Domingo, 12 de febrero de 2012 | Hoy
En los cuentos de Bruno Petroni, una mirada noir y un humor sin ataduras permiten registrar la influencia del universo de los adultos sobre la esfera de la infancia.
Por Martin Kasañetz
Los chicos y las guerras es el segundo libro de la nueva colección de cuentos Brindis que, en una edición que cabe en la palma de la mano, llega para demostrar que el tamaño realmente no importa. En estas breves páginas, Bruno Petroni –docente de literatura, autor de artículos y algunos textos de antologías– demuestra con trabajada contundencia narrativa afilada que la unión de mundos dispares resulta una fórmula provocadora que apela a los sentidos más profundos del lector.

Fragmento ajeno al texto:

-- ==== Sys2Proof/Tests/Slice0.lean ====
section
/-! SUPPORT. Small checks against the worked values of the spec (95_test_vectors.md and the worked
examples of the rules), and for each statement of Certificates/Slice0/Obligations.lean that has
hypotheses a witness that meets them. Expected values are the spec's, not the model's. -/

namespace Sys2Proof.Tests

open Sys2Proof.Machine

/-- The next state of an answer. -/
def nextOf : Answer → Option State
  | .next t => some t
  | .fault _ => none
  | .refused _ => none

/-- The fault of an answer. -/
def faultOf : Answer → Option Fault
  | .next _ => none
  | .fault f => some f
  | .refused _ => none

/-- The block after INIT, as R180 leaves it. -/
def ready : State :=
  { State.reset with
    inited := true
    cfgPin := Config.pin
    cfgRate := Config.rateNominal
    cfgInvert := Config.invert
    dout := .driven (restLevel Config.invert) }

/-- Inside a RENDER, about to push slot `k`. -/
def renderingAt (k : Nat) : State := { ready with cpst := .rendering, ridx := k }

/-- A word of section 2.3 in the queue. -/
def queued (w : Word) : State := { ready with txq := [w] }

/-! ### WellFormed: each check refuses its ill-formed term (R84, R91) -/

theorem test_wf_ok : (Instr.setPixel 0 7 1#8 2#8 3#8).wellFormed = true := by decide

theorem test_wf_x_negative : (Instr.setPixel (-1) 0 1#8 2#8 3#8).wellFormed = false := by decide

theorem test_wf_x_above : (Instr.setPixel 8 0 1#8 2#8 3#8).wellFormed = false := by decide

theorem test_wf_y_negative : (Instr.setPixel 0 (-1) 1#8 2#8 3#8).wellFormed = false := by decide

theorem test_wf_y_above : (Instr.setPixel 0 8 1#8 2#8 3#8).wellFormed = false := by decide

/-! ### Decoding: words written out from R81 to R83 and section 2.4 -/

theorem test_decode_init : decode 0b00_000000000000000000000000000000#32 = .init := by decide

theorem test_decode_init_reserved : decode 0b00_111111111111111111111111111111#32 = .init := by
  decide

theorem test_decode_clear : decode 0b01_000000000000000000000000000000#32 = .clear := by decide

theorem test_decode_set_pixel :
    decode 0b10_011_001_00010011_00100011_00110011#32 = .setPixel 3 1 0x13#8 0x23#8 0x33#8 := by
  decide

theorem test_decode_set_pixel_2_2 :
    decode 0x92123456#32 = .setPixel 2 2 0x12#8 0x34#8 0x56#8 := by decide

theorem test_decode_render : decode 0b11_000000000000000000000000000000#32 = .render := by decide

theorem test_encode_set_pixel :
    encode (.setPixel 4 0 0x14#8 0x24#8 0x34#8) = 0xA0142434#32 := by decide

theorem test_table_word : decodeTableWord 32 0xC0000000 = some .render := by decide

/-! ### Assembler (R91), program P2 of section 3 -/

theorem test_asm_line :
    assembleLine "SET_PIXEL 1, 3, 0x11, 0x21, 0x31    # 0x8B112131   slot 8".toList =
      .command (.setPixel 1 3 0x11#8 0x21#8 0x31#8) := by decide

theorem test_asm_program :
    assemble ["INIT # first".toList, [], "set_pixel 0, 0, 255, 0, 128".toList,
      "render".toList] = some [0x00000000#32, 0x80FF0080#32, 0xC0000000#32] := by decide

theorem test_asm_refuses_coordinate : assembleLine "SET_PIXEL 8,0,1,1,1".toList = .refused := by
  decide

theorem test_asm_refuses_channel : assembleLine "SET_PIXEL 0,0,256,1,1".toList = .refused := by
  decide

/-! ### Operands: sections 2.1 and 2.2 -/

theorem test_index_points :
    index 0 0 = 20 ∧ index 4 0 = 24 ∧ index 0 4 = 0 ∧ index 4 4 = 4 ∧ index 2 2 = 12 ∧
      index 0 3 = 9 ∧ index 4 3 = 5 ∧ index 1 1 = 18 := by decide

theorem test_coord_edges :
    coord? (-1) = none ∧ coord? 0 = some 0 ∧ coord? 4 = some 4 ∧ coord? 5 = none ∧
      coord? 1000 = none := by decide

theorem test_pack_word :
    pack 0x12#8 0x34#8 0x56#8 = 0x00341256#32 ∧
      transmitWord (pack 0x12#8 0x34#8 0x56#8) = 0x34125600#32 := by decide

theorem test_symbols_of_slot :
    bits24 0x0000FF80#32 = List.replicate 8 .s0 ++ List.replicate 8 .s1 ++ [.s1] ++
      List.replicate 7 .s0 := by decide

/-! ### Commands: sections 2.5, 2.6, 2.7 -/

theorem test_init_configures :
    ((nextOf (step (State.reset.withFetchWord 32 0x00000000))).map fun t =>
      (t.inited, t.cfgRate, t.txq, t.wire)) = some (true, 800000, [], []) := by decide

theorem test_init_twice : faultOf (step (ready.withFetchWord 32 0x3FFFFFFF)) = some .initTwice := by
  decide

theorem test_clear_before_init :
    (nextOf (step ((State.reset.writeSlot 20 0x0000FF80#32).withFetchWord 32 0x40000000))).map
      State.pb = some (Vector.replicate 25 0#32) := by decide

theorem test_clear_keeps_queue :
    (nextOf (exec .clear (queued 0x00FF8000#32))).map State.txq = some [0x00FF8000#32] := by decide

theorem test_set_pixel_slot_20 :
    (nextOf (step (ready.withFetchWord 32 0x80FF0080))).map State.pb =
      some (ready.pb.set 20 0x0000FF80#32) := by decide

theorem test_set_pixel_negative_is_no_op :
    (nextOf (exec (.setPixel (-1) 0 1#8 2#8 3#8) ready)).map State.pb = some ready.pb := by decide

theorem test_set_pixel_out_of_range_before_init :
    faultOf (step (State.reset.withFetchWord 32 0xA8010101)) = some .setPixelBeforeInit := by decide

theorem test_render_accept :
    (nextOf (step (ready.withFetchWord 32 0xFFFFFFFF))).map (fun t => (t.cpst, t.ridx, t.txq)) =
      some (.rendering, 0, []) := by decide

theorem test_render_before_init :
    faultOf (step (State.reset.withFetchWord 32 0xC0000000)) = some .renderBeforeInit := by decide

/-- The 25th push returns CP to IDLE with RIDX = 25 (R142, P1). -/
theorem test_last_push :
    ((renderingAt 24).writeSlot 24 0x00FFFFFF#32).push.map (fun t => (t.cpst, t.ridx, t.txq)) =
      some (.idle, 25, [0xFFFFFF00#32]) := by decide

/-! ### Serialiser: section 2.3 -/

theorem test_pull :
    (serStep (queued 0x34125600#32)).map (fun t => (t.osr, t.bcnt, t.txq)) =
      some (0x34125600#32, 24, []) := by decide

theorem test_shift_twice :
    (serRun 3 (queued 0x34125600#32)).map (fun t => (t.osr, t.bcnt, t.wire)) =
      some (0xD0495800#32, 22, [.s0, .s0]) := by decide

theorem test_no_serialiser_before_init :
    (serStep { State.reset with txq := [0x34125600#32], bcnt := 3 }).isNone = true := by decide

/-- A word no RENDER makes, sent as 0xDEADBE; the byte 0xEF stays behind (R151). -/
theorem test_padding_discarded :
    (serRun 25 (queued 0xDEADBEEF#32)).map (fun t => (t.osr, t.bcnt, t.wire)) =
      some (0xEF000000#32, 0, bits24 0x00DEADBE#32) := by decide

/-- Section 2.6: a run INIT, SET_PIXEL, RENDER takes 653 steps. -/
theorem test_work_of_p1 :
    (State.reset.load [.word 0x00000000#32, .word 0x80FF0080#32, .word 0xC0000000#32]).work = 653 := by
  decide

/-- R232: P5a and P5c are outside the grammar, P2's shape is inside. -/
theorem test_grammar :
    legalSequence [.setPixel 0 0 1#8 2#8 3#8, .init] = false ∧
      legalSequence [.init, .setPixel 0 0 1#8 1#8 1#8, .render, .init] = false ∧
      legalSequence [.clear, .init, .setPixel 5 0 1#8 1#8 1#8, .render] = true := by decide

Los mundos de la niñez y de la juventud se ven invadidos por la perversidad de ciertos adultos que, atravesando su halo de inocencia, los transforma en algo que los corrompe profundamente y para siempre. Siguiendo esta premisa de fusionar, Petroni comienza el libro con el cuento “Cambalache”, donde a través de un texto que nunca altera su ritmo –ni siquiera para describir la alarmante historia que relata– muestra a un padre de familia que, en un futuro no identificable pero cercano, recoge el cadáver de una mujer en la calle para brindar una clase práctica a sus pequeñas hijas: “Una vez desnudo el cadáver, lo giro 45 grados hacia la izquierda dejando la herida a la vista de las Nenas y mi mujer. La sangre forma una costra. El color amarillo domina todo el orificio –¿Qué es lo primero que tenemos que revisar? –pregunto. –Sifueviolada sifueviolada –me responden las Nenas Cambalache, unísonas”. El sarcasmo es otro de los materiales con los cuales Petroni construye esta historia deliberadamente trash.
Los personajes juveniles de los cuentos de este libro parecen estar siempre descuidados por los adultos, ya sea por presencia perversa o simplemente por abandono. En el cuento “La Fiesta de San Amor de Buenos Aires” –original relato que juega con la religiosidad de falsos pasajes bíblicos y la sexualidad de un joven llamado Onán–, una gran orgía que se desarrolla entre los adultos de la ciudad deja al muchacho, aún virgen en su casa, bajo los dominios de la fantasía, pero de una manera muy particular, transformando a su empleada doméstica en una diosa sedienta de sexo que lo envuelve en sofocantes pensamientos.
En Los chicos y las guerras, la idea de la repercusión de los hechos de la vida adulta sobre la realidad de los jóvenes también es entendida como el peso del pasado social sobre las nuevas generaciones que lo absorben construyendo así una estructura violenta apuntalada por la ausencia y la muerte. En el cuento que da nombre al libro, un grupo de jóvenes fuma y toma alcohol mientras la abuela de uno de ellos duerme en el piso de arriba. El aburrimiento dará lugar a una historia violenta que explicará las heridas familiares aún abiertas que incluyen un padre desaparecido en la guerra de Malvinas y una madre fallecida: “La abuela se deja acostar en la cama. Los chicos la desvisten, el Negro le levanta el camisón desde las piernas, aprovecha y al pasar le roza la piel rugosa con la yema de los dedos. La abuela siente pero no dice nada porque sabe cómo es la cosa”.
Este libro de cuentos apela por momentos al grotesco pero sin perder el humor, inclusive en los pasajes más desopilantes y noir. Petroni demuestra con excelencia desde diferentes historias que la felicidad –o para ser menos pretenciosos, su hermana menor, la alegría– se construye desde los cimientos más justos de una sociedad y no sobre los conflictos no resueltos de una herencia siniestra.